All writers have a process that allows them to create. However, the art of "Writing" is often mistaken for that "Process." Hopefully this blog explains the difference, and inspires people to develop their crafts, become writers, or just keep on writing.

Friday, June 10, 2022


As I mentioned in my last post, I am in fact writing this post during the lunch break of a Writer's Workshop, so it will be brief but hopefully influential. There have only been a couple of sessions so far, but the vibe I am getting from the facilitators is that there are two kinds of writers: The ones who see writing as an ongoing process toward some greater purpose, and everyone else.

The part that stands out about the first group is they recognize that writing is, first and foremost, a personal mission that one must pursue on their own. Chances are, we all started off doing our own writing as school assignments before we decided to write our own essays and stories. However, at some point, some part of our mind said, "Hey, I like this, and I don't need Ms. Lester telling me what to write or how many pages it will be - I can do this whenever I want!" At some point, this moved from just a creative exercise into something more, and it began feeding into itself, turning someone who loves writing into a full-fledged writer.

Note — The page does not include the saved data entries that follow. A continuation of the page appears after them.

-- ==== Sys2Proof/Machine/Cycle.lean ====
section
/-! DEFINITION. One STEP command (rule R104): fetch, decode, execute, then the timer tick. -/

namespace Sys2Proof.Machine

/-- What a step that runs with HALTED false does after its instruction: a step that raised a fatal
error does not tick (rule R311); else the timers tick where TIMERS_IN_STEP (rule R104, rule R287). -/
def State.endOfStep (t : State) : State :=
  if t.halted then t else if t.cfg.timersInStep then t.tick else t

/-- The end of a step around an executor's outcome. -/
def endStep : Outcome → Outcome
  | .next t => .next t.endOfStep
  | .fault r => .fault r
  | .refused r => .refused r

/-- The step of rule R104. While HALTED nothing changes (rule R48); the fetch check comes before the
executor's own (rule R317). -/
def cycle (s : State) : Outcome :=
  if s.halted then .next s
  else
    match s.fetch with
    | none => raiseFatal .fetchBounds s
    | some op =>
      match decodeWord s.cfg op with
      | .error _ => endStep (execUnrecognized s)
      | .ok i => endStep (exec i s)

end Sys2Proof.Machine
end

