/-- R109: where pc goes, by case, for every instruction that raises no fatal error, and for every word
that selects no executor; p is the pc before. Derived: decisions D6 and D14. -/
def Obligations.PcGoesWhereTheTableSays : Prop :=
  (∀ (i : Instr) (s t : State), s.halted = false → exec i s = .next t → t.halted = false →
    match i with
    | .jp nnn | .call nnn => t.pc.toNat = nnn.toNat
    | .jpV0 nnn => t.pc.toNat = nnn.toNat + (s.reg 0).toNat
    | .ret => ∃ h : 0 < s.sp.val, t.pc = s.stack[s.sp.val - 1]'(by omega)
    | .se x nn => t.pc = if s.reg x = nn then s.pc + 4 else s.pc + 2
    | .sne x nn => t.pc = if s.reg x = nn then s.pc + 2 else s.pc + 4
    | .seR x y => t.pc = if s.reg x = s.reg y then s.pc + 4 else s.pc + 2
    | .sneR x y => t.pc = if s.reg x = s.reg y then s.pc + 2 else s.pc + 4
    | .skp x => t.pc = if s.keyPressed (s.reg x) then s.pc + 4 else s.pc + 2
    | .sknp x => t.pc = if s.keyPressed (s.reg x) then s.pc + 2 else s.pc + 4
    | .ldVxK _ => t.pc = if s.keys = 0 then s.pc else s.pc + 2
    | .cls | .ldI8 _ _ | .addI8 _ _ | .ldR _ _ | .orR _ _ | .andR _ _ | .xorR _ _ | .addR _ _
    | .sub _ _ | .shr _ _ | .subn _ _ | .shl _ _ | .shlE _ _ | .ldIdx _ | .rnd _ _ | .drw _ _ _
    | .ldVxDt _ | .ldDtVx _ | .ldStVx _ | .addI _ | .ldF _ | .ldB _ | .ldStore _ | .ldLoad _ =>
      t.pc = s.pc + 2) ∧
  ∀ (s t : State) (op : Word), s.halted = false → s.fetch = some op →
    UnrecognizedWord s.cfg op.toNat → step s = .next t → t.pc = s.pc + 2

/-- R290 (marked there as derived): a program never sees ST: two runs that start with different sound
timers stay the same but for the sound timer, and each step returns the same. Derived, as R290 itself;
the timer codes are general knowledge (G4, notes/assumptions/6.md). -/
def Obligations.NoProgramSeesTheSoundTimer : Prop :=
  (∀ (k : Nat) (s t : State) (b : Byte), Host.Core.run Sys2Proof.core k s = .next t →
    ∃ c, Host.Core.run Sys2Proof.core k (s.setSt b) = .next (t.setSt c)) ∧
  ∀ (s : State) (b : Byte), (s.setSt b).stepResult = s.stepResult

/-- R39: no program sees a stack entry at or above SP: a run that starts with other values there stays
the same but for entries at or above SP. Derived: R38 and R39 with decision D14
(notes/assumptions/13.md). -/
def Obligations.NoProgramSeesDeadStackEntries : Prop :=
  ∀ (k : Nat) (s t : State) (a : Vector Word 16),
    (∀ (j : Nat) (h : j < 16), j < s.sp.val → a[j] = s.stack[j]) →
    Host.Core.run Sys2Proof.core k s = .next t →
    ∃ b : Vector Word 16, Host.Core.run Sys2Proof.core k { s with stack := a } = .next { t with stack := b } ∧
      ∀ (j : Nat) (h : j < 16), j < t.sp.val → b[j] = t.stack[j]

Whatever the catalyst may have been, this starts a process that writers all understand on some level: Writing is an exercise in self-investment. You will reap dividends in line with how much effort you put into it. If you just write occasionally, you will progress at a slow, steady rate. However, the more you write, the more time you dedicate to creating and improving your work, the more you will be able to accomplish. So simple, yet so often overlooked. On that note, here are three tips to help motivate you to get better returns from self-investment.

  • The more you read, the more you write. Give yourself a chance to read different things, explore different subjects, and consume all kinds of pose and poetry. This doesn't necessarily improve your writing skills immediately, but it will push you toward trying to create things similar to what you've read.
  • The more you write, the more you write. This seems obvious, but it's more than just a statement. As you find yourself getting into the habit of writing regularly, your mind starts processing things differently and you see the world in a narrative form. I have writer friends who have committed themselves to this to the point where an idea will come to mind and they have to jot something down as soon as possible because their creative mind now demands it. Literally demands it. That is a truly dedicated writer, and they got this way by turning writing into a lifestyle.
  • Writing is a habit, not a goal. When someone sets out to write a book, it's an admirable task. However, the best books don't come from someone who said, "I want to write a book; what should it be about?" but rather, "I want to explore this story idea and see what comes of it." In the latter case, the goal is an ongoing process that just happens to create a novel as part of it. Life continues on after that, and more ideas come to life, but the product is often a result, not the objective.

Speaking of which, I need to quickly publish this and get back to the conference. And I guarantee you that come Monday, my mind and blog will be bubbling with ideas as a result of everything I hear today and tomorrow. And I can also assure you that in the midst of all this inspiration, I will also do a little writing.